Data to process.
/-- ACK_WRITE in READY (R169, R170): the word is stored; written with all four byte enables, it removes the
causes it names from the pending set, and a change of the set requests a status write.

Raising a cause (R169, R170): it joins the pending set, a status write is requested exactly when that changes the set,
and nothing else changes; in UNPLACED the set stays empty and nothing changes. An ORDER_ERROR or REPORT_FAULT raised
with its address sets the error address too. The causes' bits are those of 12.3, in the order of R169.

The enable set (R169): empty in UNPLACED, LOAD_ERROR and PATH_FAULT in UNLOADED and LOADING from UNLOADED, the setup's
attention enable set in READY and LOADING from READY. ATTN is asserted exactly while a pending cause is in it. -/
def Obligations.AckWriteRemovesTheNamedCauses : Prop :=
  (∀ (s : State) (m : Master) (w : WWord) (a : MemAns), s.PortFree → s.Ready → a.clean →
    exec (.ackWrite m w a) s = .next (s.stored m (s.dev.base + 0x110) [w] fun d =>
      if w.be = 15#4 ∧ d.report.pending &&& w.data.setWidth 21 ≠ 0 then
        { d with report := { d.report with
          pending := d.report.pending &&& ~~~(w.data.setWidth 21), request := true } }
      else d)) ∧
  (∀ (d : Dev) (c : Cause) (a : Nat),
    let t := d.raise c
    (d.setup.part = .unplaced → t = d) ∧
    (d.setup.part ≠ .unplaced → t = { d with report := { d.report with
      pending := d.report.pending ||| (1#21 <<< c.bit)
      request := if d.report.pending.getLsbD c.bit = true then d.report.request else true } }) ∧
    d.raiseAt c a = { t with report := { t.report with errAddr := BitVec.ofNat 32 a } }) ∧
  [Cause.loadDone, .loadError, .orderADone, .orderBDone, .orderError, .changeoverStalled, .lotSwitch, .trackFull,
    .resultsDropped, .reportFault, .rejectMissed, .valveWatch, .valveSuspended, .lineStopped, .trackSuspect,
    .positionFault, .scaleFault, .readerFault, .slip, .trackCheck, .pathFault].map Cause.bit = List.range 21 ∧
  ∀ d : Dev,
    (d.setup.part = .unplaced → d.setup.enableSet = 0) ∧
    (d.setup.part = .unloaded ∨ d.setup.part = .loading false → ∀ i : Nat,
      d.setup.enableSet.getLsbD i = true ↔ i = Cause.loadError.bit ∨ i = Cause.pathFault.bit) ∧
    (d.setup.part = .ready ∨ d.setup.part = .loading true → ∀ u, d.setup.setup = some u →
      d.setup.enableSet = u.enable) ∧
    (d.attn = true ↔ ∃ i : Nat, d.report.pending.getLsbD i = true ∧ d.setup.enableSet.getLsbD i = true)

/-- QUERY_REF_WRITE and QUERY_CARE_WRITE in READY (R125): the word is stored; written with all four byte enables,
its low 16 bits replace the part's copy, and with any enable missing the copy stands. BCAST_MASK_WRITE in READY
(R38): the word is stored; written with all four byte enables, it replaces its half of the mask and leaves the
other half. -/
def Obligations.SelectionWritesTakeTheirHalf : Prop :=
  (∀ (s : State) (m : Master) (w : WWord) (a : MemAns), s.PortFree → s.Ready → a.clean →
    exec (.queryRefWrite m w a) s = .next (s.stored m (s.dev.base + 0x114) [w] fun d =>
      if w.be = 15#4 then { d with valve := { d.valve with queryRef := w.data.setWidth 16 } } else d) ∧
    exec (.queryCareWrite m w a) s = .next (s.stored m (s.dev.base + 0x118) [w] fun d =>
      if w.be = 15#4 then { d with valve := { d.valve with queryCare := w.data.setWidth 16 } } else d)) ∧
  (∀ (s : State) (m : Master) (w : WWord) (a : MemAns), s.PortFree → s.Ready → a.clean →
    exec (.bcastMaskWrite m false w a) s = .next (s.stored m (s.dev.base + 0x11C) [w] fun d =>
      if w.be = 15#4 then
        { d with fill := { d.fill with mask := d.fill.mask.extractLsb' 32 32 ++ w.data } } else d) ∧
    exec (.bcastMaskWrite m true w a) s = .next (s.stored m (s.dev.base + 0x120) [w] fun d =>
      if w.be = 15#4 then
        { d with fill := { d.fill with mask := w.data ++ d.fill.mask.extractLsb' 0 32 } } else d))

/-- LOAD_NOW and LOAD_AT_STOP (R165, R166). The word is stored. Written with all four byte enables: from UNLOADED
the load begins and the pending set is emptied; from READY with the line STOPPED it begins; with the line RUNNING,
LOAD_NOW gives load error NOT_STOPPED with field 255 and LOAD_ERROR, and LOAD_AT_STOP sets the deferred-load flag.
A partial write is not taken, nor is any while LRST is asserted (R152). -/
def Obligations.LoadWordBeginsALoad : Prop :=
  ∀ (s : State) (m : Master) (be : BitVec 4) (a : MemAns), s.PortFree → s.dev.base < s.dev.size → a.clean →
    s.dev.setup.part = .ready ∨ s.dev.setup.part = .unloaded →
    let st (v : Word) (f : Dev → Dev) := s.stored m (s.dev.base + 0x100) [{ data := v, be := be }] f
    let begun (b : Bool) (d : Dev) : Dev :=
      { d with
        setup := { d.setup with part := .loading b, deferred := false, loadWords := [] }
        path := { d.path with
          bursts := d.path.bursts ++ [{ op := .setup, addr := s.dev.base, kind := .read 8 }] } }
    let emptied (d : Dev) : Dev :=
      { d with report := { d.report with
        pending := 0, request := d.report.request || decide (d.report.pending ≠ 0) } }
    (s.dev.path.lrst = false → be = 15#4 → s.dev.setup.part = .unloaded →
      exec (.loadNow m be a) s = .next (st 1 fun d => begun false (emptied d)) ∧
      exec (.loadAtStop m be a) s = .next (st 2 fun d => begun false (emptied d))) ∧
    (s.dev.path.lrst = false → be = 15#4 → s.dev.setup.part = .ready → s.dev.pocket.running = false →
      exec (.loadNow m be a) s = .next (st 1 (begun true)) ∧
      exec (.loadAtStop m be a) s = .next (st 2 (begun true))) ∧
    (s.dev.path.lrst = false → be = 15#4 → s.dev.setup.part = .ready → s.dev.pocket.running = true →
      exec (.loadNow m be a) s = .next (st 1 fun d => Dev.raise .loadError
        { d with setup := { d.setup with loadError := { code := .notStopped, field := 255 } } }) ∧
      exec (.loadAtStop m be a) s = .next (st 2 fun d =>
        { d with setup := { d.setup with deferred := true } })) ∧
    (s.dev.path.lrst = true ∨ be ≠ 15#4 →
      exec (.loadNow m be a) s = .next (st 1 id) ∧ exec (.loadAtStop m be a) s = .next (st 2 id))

Exercise prompt.
Working from the records above, write out verbatim only the lines from the line containing "enables: from UNLOADED" through the line containing "s.dev.pocket.running = false →".

Solution for this task.
/-- LOAD_NOW and LOAD_AT_STOP (R165, R166). The word is stored. Written with all four byte enables: from UNLOADED
the load begins and the pending set is emptied; from READY with the line STOPPED it begins; with the line RUNNING,
LOAD_NOW gives load error NOT_STOPPED with field 255 and LOAD_ERROR, and LOAD_AT_STOP sets the deferred-load flag.
A partial write is not taken, nor is any while LRST is asserted (R152). -/
def Obligations.LoadWordBeginsALoad : Prop :=
  ∀ (s : State) (m : Master) (be : BitVec 4) (a : MemAns), s.PortFree → s.dev.base < s.dev.size → a.clean →
    s.dev.setup.part = .ready ∨ s.dev.setup.part = .unloaded →
    let st (v : Word) (f : Dev → Dev) := s.stored m (s.dev.base + 0x100) [{ data := v, be := be }] f
    let begun (b : Bool) (d : Dev) : Dev :=
      { d with
        setup := { d.setup with part := .loading b, deferred := false, loadWords := [] }
        path := { d.path with
          bursts := d.path.bursts ++ [{ op := .setup, addr := s.dev.base, kind := .read 8 }] } }
    let emptied (d : Dev) : Dev :=
      { d with report := { d.report with
        pending := 0, request := d.report.request || decide (d.report.pending ≠ 0) } }
    (s.dev.path.lrst = false → be = 15#4 → s.dev.setup.part = .unloaded →
      exec (.loadNow m be a) s = .next (st 1 fun d => begun false (emptied d)) ∧
      exec (.loadAtStop m be a) s = .next (st 2 fun d => begun false (emptied d))) ∧
    (s.dev.path.lrst = false → be = 15#4 → s.dev.setup.part = .ready → s.dev.pocket.running = false →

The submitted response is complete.